Ammonia ranks as the world's second-most-produced chemical, with an annual production of approximately 180 million metric tons. Nearly all ammonia is manufactured through the Haber–Bosch process, which involves the reaction of hydrogen and atmospheric nitrogen at high temperatures and pressures. Typically, the hydrogen used is derived from natural gas. This process emits around 2.4 metric tons of carbon dioxide per ton of ammonia, accounting for about 2% of global annual carbon dioxide emissions.
A novel approach for synthesizing ammonia onsite under ambient conditions has been developed, employing a catalyst mesh made of magnetite (Fe3O4) combined with Nafion polymer.

The researchers in this Science Advances publication utilized the catalyst to process air, capturing microdroplets formed from atmospheric water vapor while using nitrogen from the air. This approach resulted in ammonia concentrations between 25 and 120 μM within one hour, varying with local relative humidity. Operating at room temperature and atmospheric pressure, the method avoids the need for additional electricity or radiation, significantly lowering carbon dioxide emissions compared to the conventional Haber-Bosch process.
Laboratory tests allowed further optimization of reaction conditions and scaling up of the procedure.
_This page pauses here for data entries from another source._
-- ==== Sys2Proof/Safety.lean ====
section
/-! DEFINITION. What counts as a sound state, and the words that statements use: the bounds and forms that the manual promises of every
state the part reaches, the bytes of a field as a sender writes them, and the part after a take with its answer. -/

namespace Sys2Proof.Machine

/-- The report queue holds at most 32 entries, of which at most 24 are notices, and the input buffer at most 8 parcels
(R177, R182, R183). -/
abbrev Ali.bounded (a : Ali) : Prop :=
  a.queue.length ≤ Config.reportRoom ∧ noticeCount a.queue ≤ Config.noticeRoom ∧ a.input.length ≤ Config.inputRoom

/-- A deck's queue holds at most 12 records (R56), its shot table 256 shots (R72), its cue list 16 cues (R81) and its defect map 512 runs
(R127). -/
abbrev Deck.roomy (k : Deck) : Prop :=
  k.store.records.length ≤ Config.recordRoom ∧ k.table.shots.length ≤ Config.shotRoom
  ∧ k.table.cues.length ≤ Config.cueRoom ∧ k.map.runs.length ≤ Config.runRoom

/-- Every shot's excursion lies in -32..31 (R146). -/
abbrev Deck.excursionsInRange (k : Deck) : Prop := ∀ sh ∈ k.table.shots, -32 ≤ sh.excursion ∧ sh.excursion ≤ 31

/-- Every slot's content is in its one form (R55; log 15). -/
abbrev Deck.slotsWellFormed (k : Deck) : Prop := ∀ i : Fin 8, SlotMem.wf k.store.slots[i].mem = true

/-- A command waits only behind an outstanding one (R3, R4). -/
abbrev Deck.waitsBehind (k : Deck) : Prop := k.chan.waiting.isSome → k.chan.outstanding.isSome

/-- The fields of one channel of a grade record lie in their ranges (section 7.1). -/
abbrev ChannelGrade.inRange (c : ChannelGrade) : Prop :=
  c.mantissa ≤ 4095 ∧ c.mode ≤ 7 ∧ -16384 ≤ c.lift ∧ c.lift ≤ 16383 ∧ c.liftTrim ≤ 15 ∧ c.gainTrim ≤ 15

/-- The fields of a grade record lie in their ranges (section 7.1). -/
abbrev GradeRecord.inRange (r : GradeRecord) : Prop :=
  r.r.inRange ∧ r.g.inRange ∧ r.b.inRange ∧ r.clipLimit ≤ Config.max24

/-- Every grade record lies in its ranges (R131, R146). -/
abbrev Gre.gradesInRange (g : Gre) : Prop := ∀ i : Fin 64, g.grades[i].inRange

/-- The return queue holds at most 16 directives (R162). -/
abbrev Shp.bounded (p : Shp) : Prop := p.directives.length ≤ Config.directiveRoom

/-! ### Words for the statements about takes -/

/-- The two bytes of a 16-bit field as the workstation writes them, least significant first (R194). -/
def bytes16 (v : Word16) : List Byte := [v.extractLsb' 0 8, v.extractLsb' 8 8]

/-- The four bytes of a 32-bit field as the workstation writes them, least significant first (R194). -/
def bytes32 (v : Word32) : List Byte :=
  [v.extractLsb' 0 8, v.extractLsb' 8 8, v.extractLsb' 16 8, v.extractLsb' 24 8]

/-- One bit shifted into the register that the generator x^16 + x^12 + x^5 + 1 divides (R174). -/
def crcBit (c : Word16) (bit : Bool) : Word16 := if xor c.msb bit then (c <<< 1) ^^^ 0x1021#16 else c <<< 1

/-- The CRC-16 of R174 by its division: the bits of the bytes, most significant bit of each byte first, go one by one into a register of all
ones. -/
def crcOf (bytes : List Byte) : Word16 :=
  (bytes.flatMap fun b => (List.range 8).map fun i => b.getMsbD i).foldl crcBit 0xFFFF#16

/-- What the CRC of an archive link parcel covers: offsets 2 to 9 and the payload (section 10.2). -/
def coveredBytes (kind deck tag code : Byte) (payload : List Byte) : List Byte :=
  [kind, deck, tag, code] ++ bytes32 (BitVec.ofNat 32 payload.length) ++ payload

/-- A parcel of the archive link as its sender writes it: sync word, header, payload and CRC (section 10.2). -/
def wireParcel (kind deck tag code : Byte) (payload : List Byte) : List Byte :=
  [0x3C, 0xE1] ++ coveredBytes kind deck tag code payload ++ bytes16 (crcOf (coveredBytes kind deck tag code payload))

/-- The parcel of a deck-scoped request: its deck stands in the header (section 10.3). -/
def deckParcel (d : DeckId) (tag code : Byte) (body : List Byte) : ControlParcel := ⟨BitVec.ofNat 8 d.val, tag, code, body⟩

/-- p is at the head of the input buffer with `rest` behind it, and the Control Decoder can take it (R178). -/
abbrev State.takeable (s : State) (p : ControlParcel) (rest : List ControlParcel) : Prop :=
  s.ali.input = p :: rest ∧ s.ali.queue.length < 32 ∧ s.ali.readouts = []

/-- The interface after the take of p, with one reply of the given status and values: the parcel has left the buffer (R178), a GO has gone
upstream when the number held came down to 2 or fewer while the upstream halt was yes (R177), and the reply stands at the tail of the report
queue (R179). That the upstream halt becomes no while the link is not UP, with no symbol sent, is the model's reading of R176 with R177: log 29.
That the reply joins before the notices of its take is the model's reading of R179: log 11. -/
def Ali.answered (a : Ali) (p : ControlParcel) (rest : List ControlParcel) (status : Status) (values : ReplyValues) : Ali :=
  { a with
    input := rest
    upstreamHalt := a.upstreamHalt && decide (2 < rest.length)
    sent := if a.upstreamHalt ∧ rest.length ≤ 2 ∧ a.link = .up then .symbol .go :: a.sent else a.sent
    queue := a.queue ++ [.reply ⟨p.deck, p.tag, p.code, status, values⟩] }

/-- The part after the take of p with its reply, and nothing else changed. Where a statement goes on from this state with a notice, the reply stands
before the notice: log 11. -/
def State.answered (s : State) (p : ControlParcel) (rest : List ControlParcel) (status : Status) (values : ReplyValues) :
    State :=
  { s with ali := s.ali.answered p rest status values }

/-- The part after a take refused with a status: the reply without values, and nothing else changed (R181). -/
def State.refused (s : State) (p : ControlParcel) (rest : List ControlParcel) (status : Status) : State :=
  s.answered p rest status .none

/-! ### Words for the statements about emission -/

/-- r is the record of a deck's queue that is eligible for emission (R186): all before it are EMITTED, and it is READY or OVERRUN. The queue
is in the order of frame numbers (R56). -/
def DeckStore.offers (k : DeckStore) (r : FrameRecord) : Prop :=
  (r.phase = .ready ∨ r.phase = .overrun)
  ∧ ∃ before after, k.records = before ++ r :: after ∧ ∀ q ∈ before, q.phase = .emitted

/-- The arbiter may grant (R186, R187, R191). -/
abbrev Ali.grants (a : Ali) : Prop :=
  a.link = .up ∧ a.workstationHalt = false ∧ a.emission = none ∧ a.aborted = none
  ∧ ∀ d reel r n, a.wire ≠ some (.trailer (.aborted d reel r n))

/-- A frame parcel may begin (R182, R187). That none begins while readouts wait to join the queue is the model's choice: log 28. -/
abbrev Ali.frameFree (a : Ali) : Prop :=
  a.wire = none ∧ a.link = .up ∧ a.workstationHalt = false ∧ a.queue = [] ∧ a.readouts = []

/-- The map after a frame with its class set and action was handed to it (R125, R126, R127). -/
def DefectMap.entered (m : DefectMap) (n : Nat) (classes : ClassSet) (action : Action) : DefectMap :=
  if classes = ⟨false, false, false, false, false, false⟩ ∨ m.full = true then m
  else
    match m.runs.getLast? with
    | some run =>
      if n = run.first + run.count ∧ classes = run.classes ∧ action = run.action ∧ run.count < 65535 then
        { m with runs := m.runs.dropLast ++ [{ run with count := run.count + 1 }] }
      else if 512 ≤ m.runs.length then { m with full := true }
      else { m with runs := m.runs ++ [⟨n, 1, classes, action⟩] }
    | none => { m with runs := [⟨n, 1, classes, action⟩] }

/-- A condition under which the record of an EMITTED frame n gives its slot back (R66), in the deck as it stands; sh is the record's shot. -/
def Deck.mayFree (k : Deck) (n : Nat) (sh : Option Shot) : Prop :=
  (∃ q, k.store.find (n + 1) = some q ∧ q.phase ∈ [Phase.ready, .emitting, .emitted, .overrun])
  ∨ (k.store.find (n + 1) = none ∧ (k.ctx.state ≠ .scanning ∨ ∃ m, k.store.lastConsumed = some m ∧ n + 1 ≤ m))
  ∨ (∃ x, sh = some x ∧ x.state ≠ .opened ∧ x.last = some n)

/-- What a trailer's going leaves of the deck's shot i, which was sh (R78, R80): its counts as given, and COMPLETE when it was CLOSED and
no record of the shot but EMITTED ones is left. -/
def Deck.shotSettled (k : Deck) (i : Nat) (sh : Shot) : Prop :=
  ∃ state, k.table.shots[i]? = some { sh with state := state }
    ∧ (state = .complete ↔
      sh.state = .complete ∨ sh.state = .closed ∧ ∀ q ∈ k.store.records, q.shot = i → q.phase = .emitted)
    ∧ (state ≠ .complete → state = sh.state)

/-- Every table that only a load or a reset writes is as before. -/
structure TablesKept (s t : State) : Prop where
  profiles : t.profiles = s.profiles
  comparators : t.dan.comparators = s.dan.comparators
  rules : t.rpe.rules = s.rpe.rules
  grades : t.gre.grades = s.gre.grades
  curves : t.gre.curves = s.gre.curves
  policies : t.shp.policies = s.shp.policies

/-- A context without what the Shelf Planner writes into it. -/
def ReelContext.unplanned (c : ReelContext) : ReelContext :=
  { c with score := none, storageClass := none, hasDirective := false, planPending := false }

/-! ### Words for the statements about scanning -/

/-- The bytes of a sample on a lane: R, G, B and IR, two bytes each (section 10.6). -/
def sampleBytes (x : Sample) : List Byte := bytes16 x.r ++ bytes16 x.g ++ bytes16 x.b ++ bytes16 x.ir

/-- A lane parcel as a sound scan head sends it: the CRC covers the kind, the reserved byte, the payload length and the payload (R32). -/
def laneParcel (kind reserved : Byte) (payload : List Byte) : LaneFrame :=
  ⟨kind, reserved, payload, crcOf ([kind, reserved] ++ bytes32 (BitVec.ofNat 32 payload.length) ++ payload)⟩

/-- The bytes of a lane parcel on its lane: sync word, header, payload and CRC (section 10.6). -/
def LaneFrame.bytes (f : LaneFrame) : List Byte :=
  [0x96, 0x5B, f.kind, f.reserved] ++ bytes32 (BitVec.ofNat 32 f.payload.length) ++ f.payload ++ bytes16 f.crc

/-- The payload of a lane parcel is not longer than the longest (R199). -/
abbrev LaneFrame.fits (f : LaneFrame) : Prop := f.payload.length ≤ 1048584

/-- Every check of R32 and R199 discards the parcel, whatever the profile's line width. -/
abbrev LaneFrame.discarded (f : LaneFrame) : Prop :=
  readSighting f = none ∧ readMark f ≠ some 1 ∧ readMark f ≠ some 2 ∧ ∀ width, readBand f width = none

/-- The rows that bring bytes on a lane: what the bytes complete gives a row its name. -/
def laneRows (d : DeckId) (bytes : List Byte) : List Instr :=
  [.sighting d bytes, .band d bytes, .leader d bytes, .tail d bytes, .discardedLaneParcel d bytes]

/-- Deck d after a spurious flag was delivered to its latest frame (R40): into the pending boundary, or to the current frame's record unless that is
OVERRUN. -/
def Deck.flagged (k : Deck) : Deck :=
  match k.rgu.boundary, k.rgu.current with
  | some b, _ => { k with rgu := { k.rgu with boundary := some { b with spurious := true } } }
  | none, some c =>
    { k with store := { k.store with records := k.store.records.map fun r =>
      if r.number = c.number ∧ r.phase ≠ .overrun then { r with flags := { r.flags with spurious := true } } else r } }
  | none, none => k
After two hours of spraying, the ammonia concentration rose to 270.2 ± 25.1 μM. Additionally, a portable device was developed for onsite ammonia production, capable of consistently achieving concentrations suitable for certain agricultural irrigation needs.

Scientists have been exploring alternative, low-energy methods to produce ammonia. Some approaches focus on using renewable energy to split water for hydrogen, while others experiment with innovative techniques, such as employing lasers, to weaken nitrogen's strong bonds, making it more reactive with hydrogen.
In a recent study, researchers from Stanford University and King Fahd University of Petroleum and Minerals in Saudi Arabia developed a specialized catalyst mesh by coating copper mesh with iron oxide and a polymer. Air passed through the mesh condenses atmospheric water vapor into microdroplets, which then react with nitrogen to produce ammonia.
The team optimized and scaled up this process in laboratory conditions. They examined the effects of environmental factors such as humidity, wind speed, salt concentration, and acidity on ammonia production. Additionally, they analyzed the influence of water droplet size and the interaction between water and the mesh on the reaction efficiency.
Using these findings, the researchers designed a prototype device capable of producing ammonia onsite in outdoor settings. The device utilizes a suction pump to draw air into a chamber, where the catalytic mesh facilitates the reaction of nitrogen and water vapor. A condenser plate collects the ammonia-rich solution by separating it from air and water vapor.
The team envisions this portable device enabling sustainable, localized production of green ammonia. Once further developed, it could reduce dependency on large-scale industrial facilities and the associated transportation costs and emissions, contributing to a more sustainable agricultural ecosystem.